From Analysis to Action: Key Steps in Local Adaptation Planning

 Lessons from the Locally-led Adaptation Learning Pilot in Zambia 

Local climate adaptation planning is paramount in addressing the increasingly urgent challenges posed by climate change. Statistics underscore the critical need for proactive measures: according to the World Bank, climate-related disasters have affected over 1.7 billion people worldwide in the past two decades alone. Furthermore, the Intergovernmental Panel on Climate Change (IPCC) warns that without significant adaptation efforts, the impacts of extreme weather events, such as hurricanes, floods, and droughts, will worsen, exacerbating food insecurity, displacement, and economic losses. In this context, local adaptation planning emerges as a crucial tool for enhancing resilience and safeguarding livelihoods, infrastructure, and ecosystems. 

For adaptation planning to be effective, there should be an integration of climate risk assessments, designing and implementation of community-driven solutions in a Local Adaptation Plan (LAP), and policy advocacy all planned and sequenced as part of the same process.
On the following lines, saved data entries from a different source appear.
/-- What an engine holds while it runs a request: its number, the event of its start, the settle timer, the precise paths,
and the latest gross samples, newest first (R126, R141). -/
structure EngineRun where
  engine : Nat
  started : Nat
  settle : Timer
  paths : List Precise
  samples : List GrossSample
deriving DecidableEq, Repr, Inhabited

/-- A weigh request; RUNNING while `run` is present, WAITING otherwise (R124). -/
structure WeighRequest where
  point : WeighPoint
  purpose : Purpose
  requesters : List Requester
  mass : Nat
  preempted : Bool
  retry : Nat
  arrival : Nat
  run : Option EngineRun
deriving DecidableEq, Repr, Inhabited

/-- How a request ended (R128). -/
inductive WeighOutcome where
  | stable
  | unstable
  | saturated
  | fault
  | cancelled
  | switchClosed
deriving DecidableEq, Repr, Inhabited

/-- The verdict on a ZERO or SPAN (R148, R149). -/
inductive Verdict where
  | stored
  | wrongState
  | outOfRange
  | notStored
deriving DecidableEq, Repr, Inhabited

/-- What a STORED record carries: the new zero and count of each channel for a ZERO (R148), the one new span and the counts for a
SPAN (R149). -/
inductive StoredCalib where
  | zeros (zeros : List Int) (counts : List Nat)
  | span (span : Nat) (counts : List Nat)
deriving DecidableEq, Repr, Inhabited

/-- A result record (R128, R148, R149). `sample` holds the channel weights, gross, net and display value; `stored` is present in a
STORED record. -/
structure ResultRecord where
  point : WeighPoint
  purpose : Purpose
  outcome : WeighOutcome
  sample : Option GrossSample
  counts : List Nat
  retry : Nat
  mass : Nat
  verdict : Option Verdict
  stored : Option StoredCalib
deriving DecidableEq, Repr, Inhabited

/-- The record of a weigh point: peak and trough (R123), platform level (R122), host result slot and unread mark (R129). -/
structure Point where
  peak : Int
  trough : Int
  level : Level
  slot : Option ResultRecord
  unread : Bool
deriving DecidableEq, Repr, Inhabited

/-- A result on its way to a requester within the present event (model's own). -/
structure Delivery where
  requester : Requester
  result : ResultRecord
deriving DecidableEq, Repr, Inhabited

/-- The weigh queue in its order (R124). `event` counts the events that may start a request, so that starts can be told by
event (R127); `outbox` holds results to be handed on within the present event; both are the model's own.
DESIGN CHOICE, notes/assumptions/14.md. -/
structure WeighState where
  queue : List WeighRequest
  nextArrival : Nat
  event : Nat
  outbox : List Delivery
deriving DecidableEq, Repr, Inhabited

/-! ### Bay Units (chapters 8 and 9) -/

/-- The presence of a truck (R151). -/
inductive Presence where
  | empty
  | arriving
  | present
  | departing
deriving DecidableEq, Repr, Inhabited

/-- The phase of a bay (R155). -/
inductive Phase where
  | none
  | expecting
  | unannounced
  | taring
  | ready
  | loading
  | loaded
  | dismissed
deriving DecidableEq, Repr, Inhabited

/-- Why a bay is on hold (R160). -/
inductive BayHold where
  | planLimit
  | tareLimit
  | deviation
  | unsettled
  | platformFault
deriving DecidableEq, Repr, Inhabited

/-- The security of a bay (R156). -/
inductive Security where
  | open
  | chocked
  | secured
deriving DecidableEq, Repr, Inhabited

/-- The lamp of a bay (R158). -/
inductive Lamp where
  | off
  | stop
  | depart
deriving DecidableEq, Repr, Inhabited

/-- The status of a plan entry (R167). -/
inductive EntryStatus where
  | waiting
  | moving (move : Nat)
  | placed
deriving DecidableEq, Repr, Inhabited

/-- A plan entry (R167). -/
structure PlanEntry where
  coil : Ident
  cradle : Nat
  status : EntryStatus
deriving DecidableEq, Repr, Inhabited

/-- Predicted steer, drive and bogie loads (R171). -/
structure Prediction where
  steer : Int
  drive : Int
  bogie : Int
deriving DecidableEq, Repr, Inhabited

/-- The figure of a prediction that fails first (R173). -/
inductive AxleFigure where
  | steer
  | drive
  | bogie
  | gross
deriving DecidableEq, Repr, Inhabited

/-- The result of a plan check (R173). -/
inductive PlanResult where
  | passed
  | failed (entries : Nat) (figure : AxleFigure)
deriving DecidableEq, Repr, Inhabited

/-- A request a bay has placed on one of its platforms (R151). -/
structure Outstanding where
  purpose : Purpose
  retry : Nat
deriving DecidableEq, Repr, Inhabited

/-- A placement round: expected front and rear, band, and the nets it has received (R174). -/
structure Round where
  front : Int
  rear : Int
  band : Int
  frontNet : Option Int
  rearNet : Option Int
deriving DecidableEq, Repr, Inhabited

/-- A bay record (R150, R151, R165 to R167, R171, R173, R174). -/
structure Bay where
  cfg : BayDef
  presence : Presence
  frozen : Bool
  arrival : Timer
  departure : Timer
  phase : Phase
  hold : Option BayHold
  security : Security
  stale : Bool
  lamp : Lamp
  frontCandidate : Option Int
  rearCandidate : Option Int
  frontTare : Option Int
  rearTare : Option Int
  tareRetry : Bool
  frontRequest : Option Outstanding
  rearRequest : Option Outstanding
  truck : Option Truck
  cradles : List Place
  plan : List PlanEntry
  predicted : Option Prediction
  frontNet : Option Int
  rearNet : Option Int
  planCheck : Option PlanResult
  round : Option Round
deriving DecidableEq, Repr, Inhabited

/-- The CHOCK and CLEAR lines of a bay as taken (R156). -/
structure BayLines where
  chock : Bool
  clear : Bool
deriving DecidableEq, Repr, Inhabited

/-! ### Settings (R181) -/

/-- The adjustable parameters; times are in milliseconds, arrival and departure times in seconds. -/
structure Settings where
  freshness : Nat
  tolerance : Nat
  autoYield : Bool
  stuckRun : Nat
  overload : Nat
  slack : Nat
  arrivalThreshold : Nat
  emptyThreshold : Nat
  slackTime : Nat
  settleTimeout : Nat
  /-- one division for each weigh point, hoists first, then front and rear of each bay (0.7.7) -/
  divisions : List Nat
  window : Nat
  band : Nat
  allowance : Nat
  ratio : Nat
  arrivalTime : Nat
  departureTime : Nat
  bayAllowance : Nat
  bayRatio : Nat
deriving DecidableEq, Repr, Inhabited

/-! ### Yard Link Port (chapter 10) -/

/-- The mode of the unit (R179). -/
inductive Mode where
  | setup
  | run
deriving DecidableEq, Repr, Inhabited

/-- The status codes, in the order of their numbers (R178). -/
inductive Status where
  | ok
  | badRequest
  | wrongMode
  | badIdent
  | unknown
  | outOfRange
  | invalid
  | duplicate
  | tableFull
  | busy
  | allocated
  | unfit
  | axleLimit
  | wrongPlace
  | placeBusy
  | trapped
  | noPlace
  | noPosition
  | wrongCrane
  | onHook
  | urgentBusy
  | queueFull
  | bayState
  | onHold
  | coilHeld
  | planOrder
  | wrongState
  | overLimit
  | switchClosed
deriving DecidableEq, Repr, Inhabited

/-- The fields a refusal can name. -/
inductive FieldName where
  | saddle | weight | diameter | width | cls | count | crane | bay | cradle | zone | x | y | y0 | pitch | mask
  | maxWidth | maxDiameter | floorLimit | bearing | mismatch | penalty | length | start | kind | halfLength | tare
  | kingpin | direction | order | decimation | integration | shift | fastOrder | fastDecimation | scaling
  | bogieDistance | cradles | distance | wheelbase | fifthWheel | steerShare | steerLimit | driveLimit | bogieLimit
  | grossLimit | plan | channel | mass | target | number
deriving DecidableEq, Repr, Inhabited

/-- The kinds of numbered things a refusal can name. -/
inductive ItemKind where
  | zone | crane | row | saddle | bay | channel | cradle | entry
deriving DecidableEq, Repr, Inhabited

/-- The sections of the layout (R180). -/
inductive SectionName where
  | zone | crane | store | bay | channel
deriving DecidableEq, Repr, Inhabited

/-- The item a refusal names (R178). DEDUCED, notes/assumptions/26.md. -/
inductive Item where
  | field (f : FieldName)
  | thing (kind : ItemKind) (num : Nat) (f : Option FieldName)
  | part (name : SectionName)
  | coil (id : Ident)
  | floorPos (row pos : Nat)
  | setting (key : SettingKey)
deriving DecidableEq, Repr, Inhabited

/-- The data of a DEPARTURE notice: coils retired and the unauthorised mark (R162). -/
structure DepartureData where
  retired : Nat
  unauthorised : Bool
deriving DecidableEq, Repr, Inhabited

/-- A coil record as QUERY returns it (R13). -/
structure CoilView where
  coil : Coil
  reference : Nat
  present : Option (Nat × Nat)
  count : Nat
deriving DecidableEq, Repr, Inhabited

/-- A place as PROBE returns it (R40). -/
structure PlaceView where
  place : PlaceRef
  pos : Pos
  state : PlaceState
  blocked : Bool
  load : Option (Nat × Nat)
  supports : Option (PlaceState × PlaceState)
deriving DecidableEq, Repr, Inhabited

/-- A crane as CRANE returns it (R60). -/
structure CraneView where
  crane : Crane
  travelLine : Bool
  raiseLine : Bool
  head : Option (Nat × MoveState)
  dropped : Nat
deriving DecidableEq, Repr, Inhabited

/-- Why an entry of the request list waits (R82). -/
inductive Stop where
  | owned (zone crane : Nat)
  | shut (zone : Nat)
  | shutting (zone : Nat)
  | bayUnsecured (zone : Nat)
  | order (zone : Nat)
  | notTracking
  | noRun
deriving DecidableEq, Repr, Inhabited

/-- A zone as ZONES returns it (R82). -/
structure ZoneView where
  num : Nat
  start : Nat
  stop : Nat
  zone : Zone
deriving DecidableEq, Repr, Inhabited

/-- The state of a move's CHECK as MOVES returns it (R110, R185). -/
inductive CheckState where
  | none
  | waiting
  | running
deriving DecidableEq, Repr, Inhabited

/-- A move as MOVES returns it (R110, R185). -/
structure MoveView where
  move : Move
  queuePlace : Nat
  check : CheckState
  checkRetry : Nat
deriving DecidableEq, Repr, Inhabited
The information gleaned from climate risk analysis can be effectively used to guide the creation and implementation of local adaptation plans, while opportunities for learning events and policy advocacy ensure sustainability and scale. This guide provides a practical case study of what this sequencing looked like throughout CARE’s Locally-led Adaptation Pilot (LLAP) in Southern Zambia and provides insights on how practitioners can design adaptation planning processes from analysis to action. It also also thereby offers insight as to types of investments needed from donors and governments.